The summer I was ten years old was an awakening of child-size revelations.  That was when I first started to look at the world around me, and to notice things beyond the end of my own nose.

The warm lazy days flowed along like an easy river and carried me with them, and there was plenty of time. Sometimes when I was by myself I climbed up in the little pear tree, and I wondered about things, like life and God. I’d be wondering what God was, but then I’d notice a perfect green pear I could pick, so I did, and I ate the pear and it was warm from the sun and crunchy and sour and sweet at the same time, and the juice ran down my chin and I forgot all about God. I just knew that he was around and always watching out for me like Granny did, and keeping me safe. Even if I woke up in the middle of the night in the dark, he would be there and I could go back to sleep.

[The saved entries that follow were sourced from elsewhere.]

-- ==== Sys2Proof/Certificates/Slice0/Obligations.lean ====
section
/-! DEFINITION. The statements for the provers: the machine as a whole first, then the commands family by family. -/
open Sys2Proof Sys2Proof.Machine

/-- A step with a command at the front of the queue is that command's effect on the state with the queue's rest. For every command and every state: step
of the state with the command at the front of its queue is exec of the command on the state with the queue's rest. -/
def Obligations.StepRunsFrontCommand : Prop :=
  ∀ (s : State) (c : Instr) (rest : List Instr), step { s with pending := c :: rest } = exec c { s with pending := rest }

/-- On an empty queue a step is one nanosecond: time and the raw counter move on, and an AFC install whose check has ended completes. The model's choice
(entries 1 and 17): with no command waiting the step answers a next state in which the time is one nanosecond on. While the raw counter runs on REFCLK
it is one on (R352); while it is stopped the network time unit is the same. Unless an AFC install has come to its end, every other part is the same.
When it has, WAC_AFC_STAT shows the first failing check of R239, or 0, and then the record's entries are the grants. -/
def Obligations.EmptyQueueIsOneNanosecond : Prop :=
  ∀ s : State, s.pending = [] → ∃ t, step s = .next t ∧ t.now = s.now + 1 ∧ t.pending = [] ∧
    (s.ntu.running = true → s.pwr.refclk = true → t.ntu = { s.ntu with raw := s.ntu.raw + 1 }) ∧ (s.ntu.running = false → t.ntu = s.ntu) ∧
    ((∀ a e, s.radio.afcRun = some (a, e) → s.now + 1 < e ∨ s.active 5 = false) → ∀ p : Part, p ≠ .ntu → p.same s t) ∧
    (∀ a e, s.canonical = true → s.radio.afcRun = some (a, e) → e ≤ s.now + 1 → s.active 5 = true →
      t.radio.afcRun = none ∧ t.get Fld.WAC_AFC_STAT.VALID = 1 ∧ t.get Fld.WAC_AFC_STAT.RESULT = s.afcCheck a ∧
      t.radio.afc = (if s.afcCheck a = 0 then afcEntries (s.bytes a (64 + 32 * s.num (a + 6) 1)) (s.num (a + 6) 1) else s.radio.afc))

/-- Every command answers a next state in every state: none faults and none is refused. Of all 335 commands, on every operand and in every state, exec
answers a next state. -/
def Obligations.EveryCommandAnswersANextState : Prop :=
  ∀ (c : Instr) (s : State), ∃ t, exec c s = .next t

/-- Reset keeps both invariants: stores in canonical form, and every list of fixed length at its length. The state after reset has its registers, memory
and flash in canonical form, its units in their numbers and its tables in canonical form, and an empty queue. -/
def Obligations.ResetIsWellKept : Prop :=
  State.reset.canonical = true ∧ State.reset.shaped ∧ State.reset.sized ∧ State.reset.pending = []

/-- Every step keeps registers, memory and flash in canonical form. For every state whose registers, memory and flash are in canonical form, reached or
not: when a step answers a next state, that state's are. -/
def Obligations.StepKeepsCanonicalForm : Prop :=
  ∀ s t : State, s.canonical = true → step s = .next t → t.canonical = true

Summer evenings when I went to bed it wasn’t quite dark yet. I looked out my window at the lilac-tinted sky above the roofs, and I understood that God was a Presence, so big that it filled the whole infinite twilight sky, and yet it still had time to notice me falling asleep. God was something strong, that saw me and knew me and loved me and thought I was okay.

I always tried to be good, and that meant sometimes having to do what I didn’t want to, or act like somebody different than I really was. And I came to wish with all my young heart that I could be the same person on the outside as I was on the inside, just be me, the way God saw me, and that be okay with everybody. But I didn’t dare.

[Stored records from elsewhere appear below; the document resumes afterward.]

theorem State.ntuStep_keep {m : Nat} {s0 : State} (s : State) (a1 : _) (a2 : _) (hm : subMask 1840 m = true) (h : Keep m s0 s) : Keep m s0 (State.ntuStep s a1 a2) := by
  refine Keep.lift (f := 1840) ?_ hm h
  unfold State.ntuStep
  repeat' first
    | exact rfl
    | with_reducible exact Keep.refl _ _
    | with_reducible assumption
    | with_reducible apply State.ntuFoldAll_keep
    | with_reducible apply State.ntuUpd_keep
    | with_reducible apply State.raise_keep
    | with_reducible apply State.ashAdd_keep
    | with_reducible apply State.set_keep
    | with_reducible apply Keep.ite <;> intro _
    | with_reducible apply Keep.foldl <;> try intro _ _ _
    | with_reducible apply Keep.foldl_snd <;> try intro _ _ _
    | with_reducible refine Keep.of_snd ‹_ = (_, _)› ?_
    | with_reducible refine Keep.of_snd2 ‹_ = (_, _, _)› ?_
    | with_reducible apply Keep.of_id
    | split
    | dsimp only

theorem State.ntuSlew_keep {m : Nat} {s0 : State} (s : State) (a1 : _) (hm : subMask 1056 m = true) (h : Keep m s0 s) : Keep m s0 (State.ntuSlew s a1) := by
  refine Keep.lift (f := 1056) ?_ hm h
  unfold State.ntuSlew
  repeat' first
    | exact rfl
    | with_reducible exact Keep.refl _ _
    | with_reducible assumption
    | with_reducible apply State.ntuFoldAll_keep
    | with_reducible apply State.set_keep
    | with_reducible apply State.ntuUpd_keep
    | with_reducible apply Keep.ite <;> intro _
    | with_reducible apply Keep.foldl <;> try intro _ _ _
    | with_reducible apply Keep.foldl_snd <;> try intro _ _ _
    | with_reducible refine Keep.of_snd ‹_ = (_, _)› ?_
    | with_reducible refine Keep.of_snd2 ‹_ = (_, _, _)› ?_
    | with_reducible apply Keep.of_id
    | split
    | dsimp only

theorem State.timeStat_keep {m : Nat} {s0 : State} (s : State) (a1 : _) (hm : subMask 32 m = true) (h : Keep m s0 s) : Keep m s0 (State.timeStat s a1) := by
  refine Keep.lift (f := 32) ?_ hm h
  unfold State.timeStat
  repeat' first
    | exact rfl
    | with_reducible exact Keep.refl _ _
    | with_reducible assumption
    | with_reducible apply State.commit_keep
    | with_reducible apply Keep.ite <;> intro _
    | with_reducible apply Keep.foldl <;> try intro _ _ _
    | with_reducible apply Keep.foldl_snd <;> try intro _ _ _
    | with_reducible refine Keep.of_snd ‹_ = (_, _)› ?_
    | with_reducible refine Keep.of_snd2 ‹_ = (_, _, _)› ?_
    | with_reducible apply Keep.of_id
    | split
    | dsimp only

theorem State.ntuCorrect_keep {m : Nat} {s0 : State} (s : State) (a1 : _) (hm : subMask 1840 m = true) (h : Keep m s0 s) : Keep m s0 (State.ntuCorrect s a1).1 := by
  refine Keep.lift (f := 1840) ?_ hm h
  unfold State.ntuCorrect
  repeat' first
    | exact rfl
    | with_reducible exact Keep.refl _ _
    | with_reducible assumption
    | with_reducible apply State.timeStat_keep
    | with_reducible apply State.setTimeState_keep
    | with_reducible apply State.ntuStep_keep
    | with_reducible apply State.ntuSlew_keep
    | with_reducible apply State.raise_keep
    | with_reducible apply State.inc_keep
    | with_reducible apply State.set_keep
    | with_reducible apply Keep.ite <;> intro _
    | with_reducible apply Keep.foldl <;> try intro _ _ _
    | with_reducible apply Keep.foldl_snd <;> try intro _ _ _
    | with_reducible refine Keep.of_snd ‹_ = (_, _)› ?_
    | with_reducible refine Keep.of_snd2 ‹_ = (_, _, _)› ?_
    | with_reducible apply Keep.of_id
    | split
    | dsimp only

theorem State.disarm_keep {m : Nat} {s0 : State} (s : State) (hm : subMask 1056 m = true) (h : Keep m s0 s) : Keep m s0 (State.disarm s) := by
  refine Keep.lift (f := 1056) ?_ hm h
  unfold State.disarm
  repeat' first
    | exact rfl
    | with_reducible exact Keep.refl _ _
    | with_reducible assumption
    | with_reducible apply State.set_keep
    | with_reducible apply State.ntuUpd_keep
    | with_reducible apply Keep.ite <;> intro _
    | with_reducible apply Keep.foldl <;> try intro _ _ _
    | with_reducible apply Keep.foldl_snd <;> try intro _ _ _
    | with_reducible refine Keep.of_snd ‹_ = (_, _)› ?_
    | with_reducible refine Keep.of_snd2 ‹_ = (_, _, _)› ?_
    | with_reducible apply Keep.of_id
    | split
    | dsimp only
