theorem State.ebufsCentre_keep {m : Nat} {s0 : State} (s : State) (a1 : _) (a2 : _) (hm : subMask 1048609 m = true) (h : Keep m s0 s) : Keep m s0 (State.ebufsCentre s a1 a2) := by
  refine Keep.lift (f := 1048609) ?_ hm h
  unfold State.ebufsCentre
  repeat' first
    | exact rfl
    | with_reducible exact Keep.refl _ _
    | with_reducible assumption
    | with_reducible apply State.radUpd_keep
    | with_reducible apply State.quadUpd_keep
    | with_reducible apply State.setReg_keep
    | with_reducible apply Keep.ite <;> intro _
    | with_reducible apply Keep.foldl <;> try intro _ _ _
    | with_reducible apply Keep.foldl_snd <;> try intro _ _ _
    | (rewrite [State.mk_eq_updOf]; (with_reducible refine Keep.node 1 ?_ ?_ ?_); · refine Keep.upd 1 ?_ ?_ ?_ ?_ ?_ (fun p hp => ?_); exact rfl; exact rfl; exact rfl; exact rfl; exact rfl; cases p <;> first | exact absurd hp (by decide) | exact rfl)
    | with_reducible refine Keep.of_snd ‹_ = (_, _)› ?_
    | with_reducible refine Keep.of_snd2 ‹_ = (_, _, _)› ?_
    | with_reducible apply Keep.of_id
    | split
    | dsimp only

theorem State.airSilent_keep {m : Nat} {s0 : State} (s : State) (a1 : _) (hm : subMask 16 m = true) (h : Keep m s0 s) : Keep m s0 (State.airSilent s a1) := by
  refine Keep.lift (f := 16) ?_ hm h
  unfold State.airSilent
  repeat' first
    | exact rfl
    | with_reducible exact Keep.refl _ _
    | with_reducible assumption
    | with_reducible apply State.emit_keep
    | with_reducible apply Keep.ite <;> intro _
    | with_reducible apply Keep.foldl <;> try intro _ _ _
    | with_reducible apply Keep.foldl_snd <;> try intro _ _ _
    | with_reducible refine Keep.of_snd ‹_ = (_, _)› ?_
    | with_reducible refine Keep.of_snd2 ‹_ = (_, _, _)› ?_
    | with_reducible apply Keep.of_id
    | split
    | dsimp only

theorem State.ebufSlip_keep {m : Nat} {s0 : State} (s : State) (a1 : _) (a2 : _) (hm : subMask 304 m = true) (h : Keep m s0 s) : Keep m s0 (State.ebufSlip s a1 a2) := by
  refine Keep.lift (f := 304) ?_ hm h
  unfold State.ebufSlip
  repeat' first
    | exact rfl
    | with_reducible exact Keep.refl _ _
    | with_reducible assumption
    | with_reducible apply State.raise_keep
    | with_reducible apply State.inc_keep
    | with_reducible apply State.set_keep
    | with_reducible apply State.airSilent_keep
    | with_reducible apply Keep.ite <;> intro _
    | with_reducible apply Keep.foldl <;> try intro _ _ _
    | with_reducible apply Keep.foldl_snd <;> try intro _ _ _
    | with_reducible refine Keep.of_snd ‹_ = (_, _)› ?_
    | with_reducible refine Keep.of_snd2 ‹_ = (_, _, _)› ?_
    | with_reducible apply Keep.of_id
    | split
    | dsimp only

I never imagined that 50 years later I would still be trying to do that. The simplest truth at bottom of all truths is that we all want to be who we really are. But as children and as adults, it’s hard to discover what that is, because most of our world demands us to be everything else but that. And we’ve each been taught a system of  well-intentioned lies, (each of us a slightly different set, like You’re not good enough unless… You don’t deserve that… You can’t do that because… You shouldn’t want that because…) and these rules were meant to protect us from the problems and suffering our parents or guardians had experienced in their lives.

But their lives are not our lives. Without realizing it, we grew up and limited our own lives, for years or even for a lifetime, by unknowingly believing and embodying those rules, some of which were never true in the first place.

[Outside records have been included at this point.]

-- ==== Sys2Proof/Laws/KeepWacTbl.lean ====
section
/-! SUPPORT. What each operation of Machine/WacTbl.lean leaves alone. -/

set_option Elab.async false

namespace Sys2Proof.Machine

theorem State.mtxComplete_keep {m : Nat} {s0 : State} (s : State) (a1 : _) (a2 : _) (a3 : _) (a4 : _) (hm : subMask 4194576 m = true) (h : Keep m s0 s) : Keep m s0 (State.mtxComplete s a1 a2 a3 a4) := by
  refine Keep.lift (f := 4194576) ?_ hm h
  unfold State.mtxComplete
  repeat' first
    | exact rfl
    | with_reducible exact Keep.refl _ _
    | with_reducible assumption
    | with_reducible apply State.wacUpd_keep
    | with_reducible apply State.raise_keep
    | with_reducible apply Keep.ite <;> intro _
    | with_reducible apply Keep.foldl <;> try intro _ _ _
    | with_reducible apply Keep.foldl_snd <;> try intro _ _ _
    | with_reducible refine Keep.of_snd ‹_ = (_, _)› ?_
    | with_reducible refine Keep.of_snd2 ‹_ = (_, _, _)› ?_
    | with_reducible apply Keep.of_id
    | split
    | dsimp only

theorem State.mrxWrite_keep {m : Nat} {s0 : State} (s : State) (a1 : _) (hm : subMask 4260208 m = true) (h : Keep m s0 s) : Keep m s0 (State.mrxWrite s a1) := by
  refine Keep.lift (f := 4260208) ?_ hm h
  unfold State.mrxWrite
  repeat' first
    | exact rfl
    | with_reducible exact Keep.refl _ _
    | with_reducible assumption
    | with_reducible apply State.set_keep
    | with_reducible apply State.memWrite_keep
    | with_reducible apply State.raise_keep
    | with_reducible apply State.wacUpd_keep
    | with_reducible apply State.inc_keep
    | with_reducible apply State.bufFree_keep
    | with_reducible apply Keep.ite <;> intro _
    | with_reducible apply Keep.foldl <;> try intro _ _ _
    | with_reducible apply Keep.foldl_snd <;> try intro _ _ _
    | with_reducible refine Keep.of_snd ‹_ = (_, _)› ?_
    | with_reducible refine Keep.of_snd2 ‹_ = (_, _, _)› ?_
    | with_reducible apply Keep.of_id
    | split
    | dsimp only

theorem State.wacPause_keep {m : Nat} {s0 : State} (s : State) (hm : subMask 4194304 m = true) (h : Keep m s0 s) : Keep m s0 (State.wacPause s) := by
  refine Keep.lift (f := 4194304) ?_ hm h
  unfold State.wacPause
  repeat' first
    | exact rfl
    | with_reducible exact Keep.refl _ _
    | with_reducible assumption
    | with_reducible apply State.wacUpd_keep
    | with_reducible apply Keep.ite <;> intro _
    | with_reducible apply Keep.foldl <;> try intro _ _ _
    | with_reducible apply Keep.foldl_snd <;> try intro _ _ _
    | with_reducible refine Keep.of_snd ‹_ = (_, _)› ?_
    | with_reducible refine Keep.of_snd2 ‹_ = (_, _, _)› ?_
    | with_reducible apply Keep.of_id
    | split
    | dsimp only

theorem State.baTxMove_keep {m : Nat} {s0 : State} (s : State) (a1 : _) (hm : subMask 4194304 m = true) (h : Keep m s0 s) : Keep m s0 (State.baTxMove s a1) := by
  refine Keep.lift (f := 4194304) ?_ hm h
  unfold State.baTxMove
  repeat' first
    | exact rfl
    | with_reducible exact Keep.refl _ _
    | with_reducible assumption
    | with_reducible apply State.setWfld_keep
    | with_reducible apply Keep.ite <;> intro _
    | with_reducible apply Keep.foldl <;> try intro _ _ _
    | with_reducible apply Keep.foldl_snd <;> try intro _ _ _
    | with_reducible refine Keep.of_snd ‹_ = (_, _)› ?_
    | with_reducible refine Keep.of_snd2 ‹_ = (_, _, _)› ?_
    | with_reducible apply Keep.of_id
    | split
    | dsimp only

theorem State.frameBack_keep {m : Nat} {s0 : State} (s : State) (a1 : _) (a2 : _) (a3 : _) (a4 : _) (hm : subMask 4260208 m = true) (h : Keep m s0 s) : Keep m s0 (State.frameBack s a1 a2 a3 a4) := by
  refine Keep.lift (f := 4260208) ?_ hm h
  unfold State.frameBack
  repeat' first
    | exact rfl
    | with_reducible exact Keep.refl _ _
    | with_reducible assumption
    | with_reducible apply State.mrxWrite_keep
    | with_reducible apply Keep.ite <;> intro _
    | with_reducible apply Keep.foldl <;> try intro _ _ _
    | with_reducible apply Keep.foldl_snd <;> try intro _ _ _
    | with_reducible refine Keep.of_snd ‹_ = (_, _)› ?_
    | with_reducible refine Keep.of_snd2 ‹_ = (_, _, _)› ?_
    | with_reducible apply Keep.of_id
    | split
    | dsimp only

theorem State.frameEnd_keep {m : Nat} {s0 : State} (s : State) (a1 : _) (a2 : _) (a3 : _) (hm : subMask 4260209 m = true) (h : Keep m s0 s) : Keep m s0 (State.frameEnd s a1 a2 a3) := by
  refine Keep.lift (f := 4260209) ?_ hm h
  unfold State.frameEnd
  repeat' first
    | exact rfl
    | with_reducible exact Keep.refl _ _
    | with_reducible assumption
    | with_reducible apply State.baTxMove_keep
    | with_reducible apply State.wacUpd_keep
    | with_reducible apply State.inc_keep
    | with_reducible apply State.mtxComplete_keep
    | with_reducible apply State.bufAlloc_keep
    | with_reducible apply State.frameBack_keep
    | with_reducible apply State.memPut_keep
    | with_reducible apply State.bufFree_keep
    | with_reducible apply State.wacPause_keep
    | with_reducible apply Keep.ite <;> intro _
    | with_reducible apply Keep.foldl <;> try intro _ _ _
    | with_reducible apply Keep.foldl_snd <;> try intro _ _ _
    | with_reducible refine Keep.of_snd ‹_ = (_, _)› ?_
    | with_reducible refine Keep.of_snd2 ‹_ = (_, _, _)› ?_
    | with_reducible apply Keep.of_id
    | split
    | dsimp only

theorem State.framesEnd_keep {m : Nat} {s0 : State} (s : State) (a1 : _) (a2 : _) (hm : subMask 4260209 m = true) (h : Keep m s0 s) : Keep m s0 (State.framesEnd s a1 a2) := by
  refine Keep.lift (f := 4260209) ?_ hm h
  unfold State.framesEnd
  repeat' first
    | exact rfl
    | with_reducible exact Keep.refl _ _
    | with_reducible assumption
    | with_reducible apply State.frameEnd_keep
    | with_reducible apply Keep.ite <;> intro _
    | with_reducible apply Keep.foldl <;> try intro _ _ _
    | with_reducible apply Keep.foldl_snd <;> try intro _ _ _
    | with_reducible refine Keep.of_snd ‹_ = (_, _)› ?_
    | with_reducible refine Keep.of_snd2 ‹_ = (_, _, _)› ?_
    | with_reducible apply Keep.of_id
    | split
    | dsimp only

theorem State.setWacWin_keep {m : Nat} {s0 : State} (s : State) (a1 : _) (hm : subMask 32 m = true) (h : Keep m s0 s) : Keep m s0 (State.setWacWin s a1) := by
  refine Keep.lift (f := 32) ?_ hm h
  unfold State.setWacWin
  repeat' first
    | exact rfl
    | with_reducible exact Keep.refl _ _
    | with_reducible assumption
    | with_reducible apply State.setReg_keep
    | with_reducible apply Keep.ite <;> intro _
    | with_reducible apply Keep.foldl <;> try intro _ _ _
    | with_reducible apply Keep.foldl_snd <;> try intro _ _ _
    | with_reducible refine Keep.of_snd ‹_ = (_, _)› ?_
    | with_reducible refine Keep.of_snd2 ‹_ = (_, _, _)› ?_
    | with_reducible apply Keep.of_id
    | split
    | dsimp only

end Sys2Proof.Machine
end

What was true for them may not be true for us, and so the mind/soul work for each of us must be the unlearning of our untruths and the relearning of what is true for us now, and actually, always was. When we know the truth, it really can make us free. If we don’t unlearn and relearn, we don’t grow into what we are meant to be, we hide our light, and we cannot live an authentic life, which is the one thing every living soul sincerely longs for.

No matter what anybody else told you then, or tells you now, you do have the right to be who you honestly are, and that real-you is actually much more wonderful than you know.